The treatment of the archaeological evidence owes much to Anglo-American and English-language literature and is thus in many ways a synthesis of syntheses. It is noteworthy that Blake makes much use of the work of Anna Maria Bietti Sestieri, who has published much in English, and less use of that of the late Renato Peroni, the major scholar of the Italian Bronze Age. Blake does extensively reference Peroni’s 1979 English-language paper but ignores much of his later work. For example, she counterpoints Peroni’s views (“From Bronze Age to Iron Age: Economic, Historical and Social Considerations,” in D. Ridgway and F.R. Ridgway, eds., Italy Before the Romans: The Iron Age, Orientalizing and Etruscan Periods [London 1979] 7–30) with later publications in English by Bietti Sestieri (e.g., “Italy in Europe in the Early Iron Age,” PPS 63 [1997] 371–402), ignoring Peroni’s later work (in Italian) (155–56). The effect is that much of the archaeological picture is outdated, and occasionally the views of the Italian mainstream are misrepresented.

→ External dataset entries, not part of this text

-- ==== Sys2Proof/WellFormed.lean ====
section
/-!
DEFINITION. When an instruction is in a legal form: the operand table of 30_encoding.md R95, read row by row. The
machine's own check, in the order of R108, is in Machine/Operands.lean; that the two agree is a statement of its own.
-/

namespace Sys2Proof

/-- "real": a buffer of F32 cells, ids 1 to 8 (R95). -/
def BufId.isReal : BufId → Bool
  | .input | .work | .re | .im | .acc | .out | .hann | .pcoef => true
  | .noBuf | .fin | .fout | .reserved _ => false

/-- "real-W": a writable real buffer, ids 2 to 6 (R95). -/
def BufId.isRealW : BufId → Bool
  | .work | .re | .im | .acc | .out => true
  | .noBuf | .input | .hann | .pcoef | .fin | .fout | .reserved _ => false

/-- "complex" and "complex-W": ids 9 and 10 (R95). -/
def BufId.isComplex : BufId → Bool
  | .fin | .fout => true
  | .noBuf | .input | .work | .re | .im | .acc | .out | .hann | .pcoef | .reserved _ => false

/-- The length of each buffer (R22). -/
def Params.bufLen (p : Params) : BufId → Nat
  | .input | .work | .hann | .pcoef | .fin | .fout => p.n
  | .re | .im | .acc | .out => p.nb
  | .noBuf | .reserved _ => 0

namespace Instr

/-- The row of R95 with one real source. -/
def wfUnary (p : Params) (dst sa : BufId) (len : Nat) : Bool :=
  dst.isRealW && sa.isReal && decide (1 ≤ len ∧ len ≤ p.bufLen dst ∧ len ≤ p.bufLen sa)

/-- The row of R95 with two real sources. -/
def wfBinary (p : Params) (dst sa sb : BufId) (len : Nat) : Bool :=
  wfUnary p dst sa len && sb.isReal && decide (len ≤ p.bufLen sb)

/-- The legal forms (R95, R107). -/
def wellFormed (p : Params) : Instr → Bool
  | .done => true
  | .copy dst sa len => wfUnary p dst sa len
  | .add dst sa sb len => wfBinary p dst sa sb len
  | .mul dst sa sb len => wfBinary p dst sa sb len
  | .sqrt dst sa len => wfUnary p dst sa len
  | .sqr dst sa len => wfUnary p dst sa len
  | .winmul dst sa len => wfUnary p dst sa len && decide (len ≤ p.n)
  | .cmag dst sa sb len => wfBinary p dst sa sb len
  | .pnorm dst sa len => wfUnary p dst sa len && decide (len ≤ p.n)
  | .logc dst sa len => wfUnary p dst sa len
  | .pack dst sa len =>
    dst.isComplex && sa.isReal && decide (1 ≤ len ∧ len ≤ p.bufLen dst ∧ len ≤ p.bufLen sa)
  | .fft dst sa len => decide (dst = .fout ∧ sa = .fin ∧ len = p.n)
  | .real dst sa len =>
    dst.isRealW && sa.isComplex && decide (1 ≤ len ∧ len ≤ p.bufLen dst ∧ len ≤ p.bufLen sa)
  | .imag dst sa len =>
    dst.isRealW && sa.isComplex && decide (1 ≤ len ∧ len ≤ p.bufLen dst ∧ len ≤ p.bufLen sa)
  | .construct => true
  | .transform => true
  | .destroy => true

/-- The lane count fits the 11-bit field `len` (R93): what every decoded instruction satisfies, legal or not. -/
def encodable : Instr → Bool
  | .done | .construct | .transform | .destroy => true
  | .copy _ _ len | .sqrt _ _ len | .sqr _ _ len | .winmul _ _ len | .pnorm _ _ len | .logc _ _ len
  | .pack _ _ len | .fft _ _ len | .real _ _ len | .imag _ _ len => decide (len < 2048)
  | .add _ _ _ len | .mul _ _ _ len | .cmag _ _ _ len => decide (len < 2048)

/-- The host commands are format H; every other instruction is a micro-op of format U (R90). -/
def isMicroOp : Instr → Bool
  | .construct | .transform | .destroy => false
  | .done | .copy .. | .add .. | .mul .. | .sqrt .. | .sqr .. | .winmul .. | .cmag .. | .pnorm .. | .logc ..
  | .pack .. | .fft .. | .real .. | .imag .. => true

end Instr

end Sys2Proof
end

Blake’s analysis is based on the distribution of 40 RBA and 23 FBA 1–2 types, including Aegean-style pottery, type Tiryns and Allumiere beads, donkeys, glass, antler and ivory artifacts, and a number of bronze types, mostly based on the relevant Prähistorische Bronzefunde volumes. This is very problematic, as the volume in that series on swords dates to 1970, on pins to 1975, knives to 1976, razors to 1979, daggers to 1994, and fibulae to 1986 and 2010. While it would have been a major undertaking to update the distributions of the various types chosen to document connections, it must be doubted whether such old studies always provide an accurate picture of metalwork distribution or modern scholarship. It is perhaps not surprising that fibulae are so well represented in this study in southern Italy (229), as Lo Schiavo’s magisterial corpus is the most recent of the Prähistorische Bronzefunde volumes (Le fibule dell’Italia meridionale e della Sicilia dall’età del Bronzo Recente al VI secolo a.C. [Stuttgart 2010]). Indeed, the weakest part of this book is its presentation of the material culture record, and as there are too many issues to discuss in full in this short review, I shall highlight the most egregious examples.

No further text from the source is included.